-- ==== Sys2Proof/Machine/LoopOps.lean ====
section
/-! DEFINITION. Steady-rest loops and trim channels as other families use them (11): naming of elements, initialisation, trim codes
with their deglitch hold and forced clear, freezes, and what a laser failure does (02, R71–R75, R626). -/
namespace Sys2Proof.Machine

/-- A quotient rounded half to even. -/
def ratRne (num den : Int) : Int :=
  let (num, den) := if den < 0 then (-num, -den) else (num, den)
  let q := num / den
  let r := num % den
  if 2 * r < den then q else if 2 * r > den then q + 1 else if q % 2 = 0 then q else q + 1

/-- Loops of a lathe (R418). -/
def nLoops : Nat := 1152

/-- Index i of loop `l` of lathe `n`. -/
def loopIx (n l : Nat) : Nat := nLoops * n + l

/-- The core that runs loop `l` of lathe `n` (R420). -/
def coreOf (n l : Nat) : Nat := if l < 1064 then n else 8

/-- The physical laser that stands in position `P` of lathe `n`. -/
def State.laserAt (s : State) (n P : Nat) : Nat := if s.rf (LTH_SPARE_USE n) LTH_SPARE_USE_STANDBY_POS = P then 11 else P

/-- The element a loop trims, as a unit kind and index (Table 11.1). -/
def State.loopUnit (s : State) (n l : Nat) : Nat × Nat :=
  if l < 528 then (3, l) else if l < 1064 then (4, l - 528) else (6, s.laserAt n ((l - 1064) / 8))

/-- The element of a loop is named (R438); the column loops of the odd lathe of a Deep-2 gang are IDLE (R426). -/
def State.loopNamed (s : State) (n l : Nat) : Bool :=
  if l < 528 then (List.range 512).any fun k => s.rowMap n k == l
  else if l < 1064 then !(s.deep n && n % 2 = 1) && (List.range 520).any fun c => s.colMap n c == l - 528
  else true

/-! ## Trim channels (R439–R448) -/

/-- A forced clear is in force (R446). -/
def State.trimForced (s : State) : Bool := s.trimPin || s.trimVent

def State.clearCode (s : State) (i : Nat) : Nat := s.rf (TRM_CH_CFG i) TRM_CH_CFG_CLEAR_CODE

/-- The code a channel presents, or will present when its hold ends. -/
def Trim.target (t : Trim) : Nat := t.pend.getD t.code

/-- The source of channel `i` delivers a code (R442): a change in bits [15:12] is held back for 250 ns. -/
def State.present (s : State) (i code : Nat) : State :=
  let t := { s.trim i with src := code }
  if t.sc || s.trimForced then s.setTrim i t
  else if t.pend.isSome then s.setTrim i { t with pend := some code }
  else if code / 4096 ≠ t.code / 4096 then (s.setTrim i { t with pend := some code }).bump TRM_STAT_HOLDS 1
  else s.setTrim i { t with code := code }

/-- Channel `i` is given code `c`; what waited in its queue is discarded and counted (R441). -/
def State.setCode (s : State) (i c : Nat) : State :=
  ((s.bump TRM_STAT_DROPPED (s.trim i).queue.length).modTrim i fun t => { t with queue := [] }).present i c

/-- The code that channel `i` will present once its queue is empty (R441, R442). -/
def Trim.final (t : Trim) : Nat := t.queue.getLast?.getD t.target

/-- A code is put into the queue of channel `i` (R440, R441): a full queue discards it and reports. -/
def State.pushCode (s : State) (i code : Nat) : State :=
  let t := s.trim i
  let n := i / nLoops
  if (s.loop i).st != .off then s.bump TRM_STAT_DROPPED 1
  else if t.queue.length < 16 then s.setTrim i { t with queue := t.queue ++ [code] }
  else
    let s := ((s.setTrim i { t with qovf := true }).bump TRM_STAT_DROPPED 1).bump TRM_STAT_QOVF 1
    match s.limit (s.flag TRM_CTRL TRM_CTRL_QOVF_EVT_EN) 0xB05 n ms (i % nLoops) 1 with
    | (some (l, k), s) => s.post 0xB05 cWARN (unitOf 7 l) 0xFFFF [(0x10, n), (0x14, k)]
    | (none, s) => s

/-- Channel `i` presents its clear code at once and its queue is empty (R445, R446). -/
def State.clearChannel (s : State) (i : Nat) : State :=
  s.modTrim i fun t => { t with code := s.clearCode i, src := s.clearCode i, queue := [], pend := none }

/-! ## Loops (R428, R438) -/

/-- Initialisation under R428 from code `c`. -/
def Loop.start (l : Loop) (c : Nat) : Loop :=
  { l with code := c, xs := [], us := List.replicate 3 ((c : Int) * 2 ^ 24), e1 := 0, e2 := 0, w1 := 0, w2 := 0, ys := [], cs := [] }

/-- A loop enters RUN from code `c`: its pilot register is seeded (R425), its breach count is 0, and its channel's queue is
discarded and counted (R441). Under a forced clear no loop leaves its state (R446). -/
def State.enterRun (s : State) (i c : Nat) : State :=
  if s.trimForced then s
  else
  let l := { (s.loop i).start c with st := .run, breaches := 0, freezeCause := 0, senseBreach := false, stat := none, pilot := 1,
                                     lfsr := BitVec.ofNat 16 (i % nLoops + 1) }
  let s := (s.setLoop i l).bump TRM_STAT_DROPPED (s.trim i).queue.length
  s.modTrim i fun t => { t with queue := [] }

/-- A loop re-initialises from the code already present. -/
def State.reinit (s : State) (i : Nat) : State :=
  if (s.loop i).st == .run then s.modLoop i fun l => l.start (s.trim i).target else s

/-- Loops of a lathe follow their elements' names: RUN to IDLE, IDLE to RUN (Table 11.5); under a forced clear none does (R446). -/
def State.renameLoops (s : State) (n : Nat) : State :=
  if s.trimForced then s
  else (List.range 1064).foldl (fun (acc : State) l =>
    let i := loopIx n l
    match (acc.loop i).st with
    | .run => if acc.loopNamed n l then acc else acc.modLoop i fun x => { x with st := .idle }
    | .idle => if acc.loopNamed n l then acc.enterRun i (acc.trim i).target else acc
    | _ => acc) s

/-- A loop's coefficient set: index in the register arrays, in the core's active bank (R427, R430). -/
def State.setIx (s : State) (i : Nat) : Nat :=
  let c := coreOf (i / nLoops) (i % nLoops)
  (c * 2 + s.rf (STD_CORE_BANK c) STD_CORE_BANK_ACTIVE) * 64 + s.rf (STD_LOOP_CFG i) STD_LOOP_CFG_SET

/-- R436, R444: the loop enters FROZEN with a cause; its element counts one event; LOOP_FROZEN; a lathe in service leaves it at once, and one that is
QUIESCING ends its quiesce (Table 2.6) with cause 3. -/
def State.freeze (s : State) (i cause : Nat) : State :=
  let n := i / nLoops
  let l := i % nLoops
  let x := s.loop i
  let (kind, idx) := s.loopUnit n l
  let s := (s.setLoop i { x with st := .frozen, freezeCause := cause, code := x.lastGood }).bump STD_STAT_FROZEN 1
  let s := (s.present i x.lastGood).histEvent kind idx n
  let s := s.post 0xB00 cFAULT (unitOf 8 l) 0xFFFF
    [(0x10, n), (0x11, cause), (0x12, x.lastGood), (0x14, trunc 32 x.residual), (0x18, coreOf n l)]
  match (s.lathe n).svc with
  | .inService => s.leaveNow n .outOfService 3
  | .quiescing => s.modLathe n fun l => { l with oosCause := 3 }
  | _ => s

/-- A loop goes to the state that Table 11.5 gives it for its MODE, its element's name and a short of its channel, as a forced clear ends (R446). -/
def State.settleLoop (s : State) (i : Nat) : State :=
  let l := s.loop i
  let named := s.loopNamed (i / nLoops) (i % nLoops)
  if s.rf (STD_LOOP_CFG i) STD_LOOP_CFG_MODE = 0 then
    (if l.st == .off then s else s.modLoop i fun l => { l with st := .off, freezeCause := 0 })
  else match l.st with
    | .off | .idle => if named then s.enterRun i (s.trim i).target else s.modLoop i fun l => { l with st := .idle }
    | .run => if (s.trim i).sc then s.freeze i 3 else if named then s else s.modLoop i fun l => { l with st := .idle }
    | .frozen => s

/-- R437: a lathe's cause 3 is cleared once none of its loops is FROZEN, and service follows Table 2.6. -/
def State.thawed (s : State) (n : Nat) : State :=
  let l := s.lathe n
  if l.svc == .outOfService && l.oosCause = 3 && !l.needCal &&
      (srange s.loops (nLoops * n) nLoops).all fun (e : Nat × Loop) => e.2.st != .frozen then
    (s.modLathe n fun l => { l with oosCause := 0 }).tryService n
  else s

/-! ## Lasers (R71–R75, R626) -/

/-- The set power of position `P`: the setpoint in force of its gain-section loop, derated at level L (R477; half to even). -/
def State.setpoint (s : State) (i : Nat) : Int :=
  let v := sext 24 (s.rf (STD_LOOP_SP i) STD_LOOP_SP_SETPOINT)
  if 1064 ≤ i % nLoops && i % nLoops % 8 = 2 then divRne (v * (32 - s.level : Int)) 5 else v

/-- Position `P` feeds a lane in use: the row map names a row of lanes 3P to 3P + 2. -/
def State.positionUsed (s : State) (n P : Nat) : Bool :=
  (List.range 512).any fun k => decide (48 * P ≤ s.rowMap n k) && decide (s.rowMap n k < 48 * P + 48)

/-- Position taken by the standby laser, 15 while it is not in use. -/
def State.standbyPos (s : State) (n : Nat) : Nat := s.rf (LTH_SPARE_USE n) LTH_SPARE_USE_STANDBY_POS

/-- The standby is switched into position `P` and begins to lock; the position's loops act on it (R74, R419). -/
def State.switchStandby (s : State) (n P : Nat) : State :=
  let s := (s.wf (LTH_SPARE_USE n) LTH_SPARE_USE_STANDBY_POS P).wf (LTH_LASER n 11) LTH_LASER_STATE 2
  s.replaced 6 P n 11

/-- Strokes suspect of a laser failure (R72, R410): counted, and each early-drained destination among them is marked (R390). -/
def State.suspectLaser (s : State) (lathe since : Nat) : State :=
  let n := s.lead lathe
  let l := s.lathe n
  let hit := (l.past.filter fun x => decide (since < x.endClock)).reverse ++ l.cur.toList
  hit.foldl (fun (acc : State) x =>
    let acc := acc.suspect n x
    match x.drained, x.early with
    | some d, true =>
      let acc := (acc.earlyPoison n x d).bump FLT_STAT_SUSPECT_POISON 1
      acc.post 0xA05 cFAULT (unitOf 1 n) x.ctx.toNat [(0x10, n), (0x11, x.group), (0x12, 5)]
    | _, _ => acc) s

end Sys2Proof.Machine
end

**Aim of the task**
The word "elements" occurs in some lines of the data above; report how many such lines there are, with no other words.

**Written solution**
2